Patents and intellectual property rights refer to costs for patents owned by Limacorporate S.p.A.

 

13


Licences, trademarks and similar rights

This caption refers to costs to file and register trademarks and costs incurred to acquire commercial licences. The acquisition costs are amortised over a period equal to the useful life of the acquired right.

Other intangible assets

This caption refers to leasehold improvements carried out in prior years. The capitalised costs are amortised on the basis of the residual term of the relevant lease contract.

[2.4.3] Property, plant and equipment

Property, plant and equipment are recognised at acquisition or production cost including directly attributable costs incurred to ready the asset for its intended use. Such cost includes costs to replace parts of equipment and plant when they are incurred if they meet the recognition requirements.

Assets acquired under business combinations before 1 January 2018 (the date of the parent’s e to the IFRS) are recognised at their pre-existing carrying amount, determined within such business combinations in accordance with the previous reporting standards, i.e., at deemed cost.

The carrying amount (cost less accumulated depreciation and cumulative impairment losses) of the replaced parts of equipment and plant is taken to profit or loss at the time of replacement.

Maintenance and repair costs, which do not add to the value of the assets and/or prolong their residual useful lives, are expensed when incurred. Otherwise they are capitalised.

Property, plant and equipment are stated net of any accumulated depreciation and any cumulative impairment losses determined using the methods set out below. Depreciation is calculated on a straight-line basis over the estimated useful life of the asset for the group.

The depreciation rates used are shown in the following table by asset category:

 

     2023   2022

Buildings

   3%   3%

Light constructions

   10%   10%

Generic and specific plant

   10% - 15.5%   10% - 15.5%

Machinery

   15.5%   16%

Sundry and small equipment

   25%   25%

Production equipment

   10%   10%

Office furniture and machines

   12%   12%

Electronic office machines

   20%   20%

Transport vehicles

   20%   20%

Cars

   25%   25%

Right-of-use assets

   Lease term   Lease term

The residual value of the assets, the useful life and the depreciation method applied are reviewed at each periods end and adjusted prospectively if necessary.

If significant parts of an item of property, plant and equipment have different useful lives, such parts are recognised separately. Land, free of construction or annexed to buildings, is recognised separately and is not depreciated since it has an unlimited useful life.

The carrying amount of an item of property, plant and equipment and every significant part initially recognised is eliminated on disposal or when no future economic benefits are expected from its use or disposal. The gain or loss arising from the derecognition of the item (calculated as the difference between the carrying amount of the asset and the net disposal proceeds) is included in profit or loss when the item is derecognised.

 

14


[2.4.4] Leases

If a contract contains a lease, at the commencement date, the lessee shall recognise an asset representing its right to use the underlying leased asset and a lease liability representing its obligation to make lease payments. The lessee shall recognise interest on the lease liability and depreciation of the right-of-use asset separately. At inception of a contract, the entity shall assess whether the contract is, or contains, a lease. The contract is, or contains, a lease if it conveys the right to control the use of an identified asset for a period of time in exchange for consideration.

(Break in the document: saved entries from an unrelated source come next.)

/-- Each of the six has its words, and completes in every state: VX is NN; (VX + NN) mod 256; VY; VX or VY; VX and VY;
VX xor VY; and nothing but VX changes, VF included unless X = F. (stated; R130, R131, R132, R133, R134, R135) -/
def Obligations.LoadCopyAddAndLogic : Prop :=
  EncodedXNN 0x6000 .op6XNN ∧ EncodedXNN 0x7000 .op7XNN ∧ EncodedXY 0x8000 .op8XY0 ∧ EncodedXY 0x8001 .op8XY1 ∧
    EncodedXY 0x8002 .op8XY2 ∧ EncodedXY 0x8003 .op8XY3 ∧ ∀ (s : State) (x y : Nibble) (nn : Byte),
    (∃ t, exec (.op6XNN x nn) s = .next t ∧ t.getV x = nn ∧ s.onlyChanges t (fun l => l = .v x)) ∧
    (∃ t, exec (.op7XNN x nn) s = .next t ∧ (t.getV x).toNat = ((s.getV x).toNat + nn.toNat) % 256 ∧
      s.onlyChanges t (fun l => l = .v x)) ∧
    (∃ t, exec (.op8XY0 x y) s = .next t ∧ t.getV x = s.getV y ∧ s.onlyChanges t (fun l => l = .v x)) ∧
    (∃ t, exec (.op8XY1 x y) s = .next t ∧ t.getV x = s.getV x ||| s.getV y ∧
      s.onlyChanges t (fun l => l = .v x)) ∧
    (∃ t, exec (.op8XY2 x y) s = .next t ∧ t.getV x = s.getV x &&& s.getV y ∧
      s.onlyChanges t (fun l => l = .v x)) ∧
    (∃ t, exec (.op8XY3 x y) s = .next t ∧ t.getV x = s.getV x ^^^ s.getV y ∧
      s.onlyChanges t (fun l => l = .v x))

/-- The words 0x8XY4 are 8XY4. It completes in every state: VF is 1 if VX + VY > 255, else 0, whatever X and Y; VX is
the sum modulo 256 unless X = F; both operands are the values from before; nothing else changes. (stated; R136) -/
def Obligations.AddWithCarryOut : Prop :=
  EncodedXY 0x8004 .op8XY4 ∧ ∀ (s : State) (x y : Nibble), ∃ t, exec (.op8XY4 x y) s = .next t ∧
    (x ≠ 0xF → (t.getV x).toNat = ((s.getV x).toNat + (s.getV y).toNat) % 256) ∧
    t.getV 0xF = (if (s.getV x).toNat + (s.getV y).toNat > 255 then 1 else 0) ∧
    s.onlyChanges t (fun l => l = .v x ∨ l = .v 0xF)

/-- The words 0x8XY5 and 0x8XY7 are 8XY5 and 8XY7. Each completes in every state: VX is (VX - VY) mod 256, or (VY - VX)
mod 256, unless X = F; VF is 1 when the minuend is at least the subtrahend, else 0; nothing else changes. (stated;
R137, R139) -/
def Obligations.SubtractBothWays : Prop :=
  EncodedXY 0x8005 .op8XY5 ∧ EncodedXY 0x8007 .op8XY7 ∧ ∀ (s : State) (x y : Nibble),
    (∃ t, exec (.op8XY5 x y) s = .next t ∧
      (x ≠ 0xF → (t.getV x).toNat = ((s.getV x).toNat + 256 - (s.getV y).toNat) % 256) ∧
      t.getV 0xF = (if (s.getV x).toNat ≥ (s.getV y).toNat then 1 else 0) ∧
      s.onlyChanges t (fun l => l = .v x ∨ l = .v 0xF)) ∧
    (∃ t, exec (.op8XY7 x y) s = .next t ∧
      (x ≠ 0xF → (t.getV x).toNat = ((s.getV y).toNat + 256 - (s.getV x).toNat) % 256) ∧
      t.getV 0xF = (if (s.getV y).toNat ≥ (s.getV x).toNat then 1 else 0) ∧
      s.onlyChanges t (fun l => l = .v x ∨ l = .v 0xF))
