/-- Settles O42: 00E0 is one write of the framebuffer. -/
theorem clearScreen : Obligations.ClearScreen :=
  ⟨decodeWord_encode .op00E0, fun s => ⟨_, rfl, fun r c => (State.display_eq_pixel _ r c).trans (pixel_clear _ _),
    (State.onlyChanges.refl s _).setFb _ fun _ _ => trivial⟩⟩

/-- Settles O44: the words fix N = 0, where the meaning draws nothing. -/
theorem drawOfZeroRowsDoesNothing : Obligations.DrawOfZeroRowsDoesNothing := by
  refine ⟨fun w hw => ?_, fun s x y => rfl⟩
  obtain ⟨hC, hN⟩ := fields_eq_of_and_xy (hw.trans (by decide : (0xD000 : Word) = 0xD000 &&& 0xF00F))
  rw [decodeWord, hC, hN]
  rfl

/-! The draw against the set S of R173. -/

/-- The set S, by the sprite's row and column: bit k of row j lies at (VY mod 32 + j, VX mod 64 + k), where that is a
cell of the screen. -/
theorem State.spriteAt_iff {s : State} {x y n : Nibble} {r c : Nat} : s.spriteAt x y n r c = true ↔
    ∃ j < n.toNat, ∃ k < 8, r = (s.getV y).toNat % 32 + j ∧ c = (s.getV x).toNat % 64 + k ∧ r < 32 ∧ c < 64 ∧
      spriteBit (s.spriteRow j) k = true := by
  simp only [State.spriteAt, Bool.and_eq_true, decide_eq_true_eq]
  constructor
  · rintro ⟨⟨hr, hc, hy, hj, hx, hk⟩, hbit⟩
    exact ⟨r - (s.getV y).toNat % 32, by omega, c - (s.getV x).toNat % 64, by omega, by omega, by omega, hr, hc, hbit⟩
  · rintro ⟨j, hj, k, hk, rfl, rfl, hr, hc, hbit⟩
    refine ⟨by omega, ?_⟩
    rw [Nat.add_sub_cancel_left, Nat.add_sub_cancel_left]
    exact hbit

/-- The draw of R171 toggles exactly the cells of S. -/
theorem State.drawSprite_pixel (s : State) (x y n : Nibble) (r c : Nat) :
    pixel (s.drawSprite x y n).fb r c = (pixel s.fb r c ^^ s.spriteAt x y n r c) := by
  rw [State.drawSprite, Canvas.drawRows_pixel]
  congr 1
  rw [Bool.eq_iff_iff, decide_eq_true_eq]
  simp only [State.spriteAt, Bool.and_eq_true, decide_eq_true_eq]
  constructor
  · rintro ⟨⟨hy, hj, hr⟩, hx, hk, hc, hbit⟩
    exact ⟨⟨hr, hc, hy, hj, hx, hk⟩, hbit⟩
  · rintro ⟨⟨hr, hc, hy, hj, hx, hk⟩, hbit⟩
    exact ⟨⟨hy, hj, hr⟩, hx, hk, hc, hbit⟩

/-- It records a collision exactly when a cell of S was lit. -/
theorem State.drawSprite_hit {s : State} {x y n : Nibble} : (s.drawSprite x y n).hit = true ↔
    ∃ (r : BitVec 5) (c : BitVec 6), s.display r c = true ∧ s.spriteAt x y n r.toNat c.toNat = true := by
  rw [State.drawSprite, Canvas.drawRows_hit]
  simp only [Bool.false_eq_true, false_or, State.display_eq_pixel, State.spriteAt_iff]
  constructor
  · rintro ⟨j, hj, hr, k, hk, hc, hbit, hlit⟩
    exact ⟨BitVec.ofNatLT _ hr, BitVec.ofNatLT _ hc, hlit, j, hj, k, hk, rfl, rfl, hr, hc, hbit⟩
  · rintro ⟨r, c, hlit, j, hj, k, hk, hrow, hcol, hr, hc, hbit⟩
    rw [hrow, hcol] at hlit
    exact ⟨j, hj, hrow ▸ hr, k, hk, hcol ▸ hc, hbit, hlit⟩

theorem flagByte_eq_one_iff {b : Bool} : flagByte b = 1 ↔ b = true := by
  cases b <;> decide

/-- DXYN with at least one row draws, and then writes VF. -/
theorem exec_DXYN_of_ne {n : Nibble} (hn : n ≠ 0) (x y : Nibble) (s : State) : exec (.opDXYN x y n) s =
    .next ({ s with fb := (s.drawSprite x y n).fb }.setFlag (s.drawSprite x y n).hit) := if_neg hn

section
variable {s t : State} {x y n : Nibble} (hn : n ≠ 0) (h : exec (.opDXYN x y n) s = .next t)
include hn h

theorem display_of_exec_DXYN (r : BitVec 5) (c : BitVec 6) :
    t.display r c = (s.display r c ^^ s.spriteAt x y n r.toNat c.toNat) := by
  cases (exec_DXYN_of_ne hn x y s).symm.trans h
  simp only [State.display_eq_pixel, State.setFlag_fb, State.drawSprite_pixel]

theorem getV_vf_of_exec_DXYN : t.getV 0xF = flagByte (s.drawSprite x y n).hit := by
  cases (exec_DXYN_of_ne hn x y s).symm.trans h
  exact State.getV_setV_same _ _ _

theorem getV_vf_eq_one_of_exec_DXYN : t.getV 0xF = 1 ↔
    ∃ (r : BitVec 5) (c : BitVec 6), s.display r c = true ∧ s.spriteAt x y n r.toNat c.toNat = true := by
  rw [getV_vf_of_exec_DXYN hn h, flagByte_eq_one_iff, State.drawSprite_hit]

end

/-- Settles O43, from the cells the draw toggles and the collisions it records. -/
theorem drawIsXorOfTheClippedSprite : Obligations.DrawIsXorOfTheClippedSprite := by
  refine ⟨encodedXYN_of_decodeFields (fun _ _ _ _ _ => rfl) (by decide), fun s x y n hn => ?_⟩
  have h := exec_DXYN_of_ne hn x y s
  refine ⟨_, h, display_of_exec_DXYN hn h, (getV_vf_eq_one_of_exec_DXYN hn h).2, fun hclear => ?_,
    (execDXYN_onlyChanges h).mono fun _ => And.right⟩
  have hmiss : (s.drawSprite x y n).hit = false := by
    rw [← Bool.not_eq_true, State.drawSprite_hit]
    rintro ⟨r, c, hlit, hat⟩
    exact Bool.false_ne_true ((hclear r c hlit).symm.trans hat)
  rw [getV_vf_of_exec_DXYN hn h, hmiss, flagByte_false]
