-- ==== Sys2Proof/Machine/State.lean ====
section
/-! DEFINITION. The machine's state as plain data (10_state.md R20 to R34), its reset value (R32, R33),
and the reasons a step could stop. -/

namespace Sys2Proof.Machine

/-- The executor's state (10_state.md R26). -/
inductive RunState where
  | running
  | halted
  | faulted
  deriving DecidableEq, Repr

/-- Why the machine halted (10_state.md R27). -/
inductive HaltCause where
  | none
  | stop
  | unknownOpcode
  deriving DecidableEq, Repr

/-- Why the machine faulted (60_exceptions.md R200). -/
inductive FaultCause where
  | none
  | programCounterOutOfRange
  | divisionByZero
  | registerIndexOutOfRange
  | shiftAmountOutOfRange
  deriving DecidableEq, Repr

/-- Which reserved instruction emitted a diagnostic (44_load_store.md R170, R171). -/
inductive DiagKind where
  | load
  | store
  deriving DecidableEq, Repr

/-- An event of the output trace (10_state.md R30): the diagnostic of `load` or `store` with its raw
fields (44_load_store.md R170, R171), or a forwarded syscall number (46_scall.md R190). -/
inductive Event where
  | diag (kind : DiagKind) (addr : Word) (ra : BitVec 5) (imm : BitVec 1) (op2 : BitVec 16)
      (rd : BitVec 5)
  | syscall (addr : Word) (num : BitVec 27)
  deriving DecidableEq, Repr

/-- The register file: eight 32-bit registers, none hardwired (10_state.md R20, R21). -/
structure RegFile where
  x0 : Word
  x1 : Word
  x2 : Word
  x3 : Word
  x4 : Word
  x5 : Word
  x6 : Word
  x7 : Word
  deriving DecidableEq, Repr

/-- The program store's cells: (byte address, byte), addresses strictly rising, no cell equal to what
an unlisted address reads as. The word at index `a` is the four cells from `4 * a` (log 2). -/
abbrev Memory := List Host.Cell

/-- The state of the machine. -/
structure State where
  /-- The general registers (10_state.md R20). -/
  x : RegFile
  /-- The program counter, a word index (10_state.md R24). -/
  pc : Word
  /-- Running, halted or faulted (10_state.md R26). -/
  run : RunState
  /-- Why the machine halted (10_state.md R27). -/
  haltCause : HaltCause
  /-- The fault record's cause (10_state.md R28). -/
  faultCause : FaultCause
  /-- The fault record's information (10_state.md R28; 60_exceptions.md R200). -/
  faultInfo : Word
  /-- The index of the faulting instruction, or the out-of-range `pc` (10_state.md R28). -/
  faultAddr : Word
  /-- The output event trace, oldest first (10_state.md R30, log 7). No instruction reads it. -/
  events : List Event
  /-- The program store `Prog` (20_memory.md R40), constant during a run (R41, log 1). -/
  prog : Memory
  /-- PROG_LEN, the number of program words, at most 2^32 - 1 (00_scope.md R2, log 19). -/
  progLen : Word
  deriving DecidableEq, Repr

/-- The machine right after reset (10_state.md R32, R33; 70_reset_and_hazards.md R230), with no program
loaded: the program is the host's and reset gives it no value (10_state.md R34, log 1). -/
def State.reset : State where
  x := ⟨0#32, 0#32, 0#32, 0#32, 0#32, 0#32, 0#32, 0#32⟩
  pc := 0#32
  run := .running
  haltCause := .none
  faultCause := .none
  faultInfo := 0#32
  faultAddr := 0#32
  events := []
  prog := []
  progLen := 0#32

/-- What the executing instruction raises: a cause and its information (60_exceptions.md R205). -/
structure Trap where
  cause : FaultCause
  info : Word
  deriving DecidableEq, Repr

/-- The reasons a step ends in the host's outcome `fault`: none. Every run-time fault of the spec has an
entry the spec describes (60_exceptions.md R205), so it is a next state with `run` = Faulted and its
record filled (log 6); that the type is empty is safe, since no claim can be proved of a stop that the
machine does not make. -/
inductive Fault where
  deriving DecidableEq, Repr

/-- The reasons a step ends in the host's outcome `refused`. -/
inductive Refusal where
  /-- An instruction without a meaning; raised by no arm of exec, since all 19 have one. Safe. -/
  | notModelled (mnemonic : String)
  deriving DecidableEq, Repr

end Sys2Proof.Machine
end

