-- ==== Sys2Proof/Machine/Scall.lean ====
section
/-! DEFINITION. `scall`: opcode 18 (46_scall.md). -/

namespace Sys2Proof.Machine

/-- `scall`: forward the 27-bit number as an event; nothing else changes (46_scall.md R190). -/
def execScall (num : BitVec 27) (s : State) : Host.Outcome State Fault Refusal :=
  .next (s.emit (.syscall s.fetchAddr num))

end Sys2Proof.Machine
end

[2.4.5] Equity investments

Investments in associates are measured using the equity method, recognising the group’s share of the profits or losses for the period in the income statement, with the exception of the effects related to other changes in the equity of the investee, other than owner transactions, that are directly recognised in other comprehensive income.

In the event of losses exceeding the carrying amount of the equity investment, the excess is recognised in a specific provision to the extent the parent is obliged to fulfil legal or constructive obligations to the investee or to cover its losses.

Investments in other companies are measured at fair value and the fair value gains and losses are taken to equity. If fair value cannot be reliably determined, they are measured at cost, adjusted for any impairment losses.

[2.4.6] Impairment losses

At the reporting date, the carrying amount of property, plant and equipment, intangible assets, financial assets and equity investments is tested for indicators of impairment. Should such indicators exist, the group estimates the recoverable amount of the asset to check the recoverability of the carrying amount and determine any impairment loss to be recognised. Intangible assets with indefinite useful lives or not yet available for use are tested for impairment at least annually, irrespective of whether any indication of impairment exists, or more frequently if an indication of impairment exists.

In order to identify impairment losses, assets are grouped into the smallest identifiable group of assets that generates cash inflows that are largely independent of the cash inflows from other assets or groups of assets (the cash-generating unit, CGU). Reference should be made to section [3.2] Goodwill for details of the group’s CGU. The recoverable amount of an asset or a CGU is the higher of its value in use and its fair value less costs to sell.

The market multiples method is used to determine the value in use using listed comparable companies. These multiples are compared with the implicit multiple calculated using the group’s actual figures. When the carrying amount of an asset or a CGU exceeds its recoverable amount, the group recognises an impairment loss in profit or loss. Impairment losses on the CGU are allocated first to reduce the carrying amount of any goodwill allocated to it and then to the other assets of the CGU pro rata on the basis of their carrying amounts. Impairment losses on goodwill cannot be reversed. Impairment losses on other assets are reversed to the carrying amount that would have been determined (net of amortisation and depreciation) had no impairment losses been recognised in prior periods.

[2.4.7] Financial instruments

The financial instruments held by the group are described below.

Financial assets

Financial assets include equity investments, loans and borrowings, as well as derivatives with a positive fair value, trade receivables and other assets, in addition to cash and cash equivalents.

Specifically, cash and cash equivalents include cash, bank deposits and highly marketable securities that are readily convertible to cash and are subject to an immaterial risk of changes in value.

Financial assets represented by debt instruments are classified in the consolidated financial statements and measured using the business model adopted by the group for managing financial assets and based on the cash flows related to each financial asset. Financial assets also include equity investments not held for trading. Such assets are strategic investments, and the group has opted to recognise fair value gains or losses thereon through profit or loss (fair value through profit or loss, FVTPL).

Financial assets are tested for impairment using a model based on expected credit losses.

 

15


Financial liabilities

Financial liabilities include loans and borrowings, as well as derivatives with a negative fair value, trade payables and other liabilities.

Financial liabilities are classified and measured at amortised cost, with the exception of those initially measured at fair value, e.g., financial liabilities related to considerations for business combinations and derivatives and financial liabilities for options on non-controlling interests.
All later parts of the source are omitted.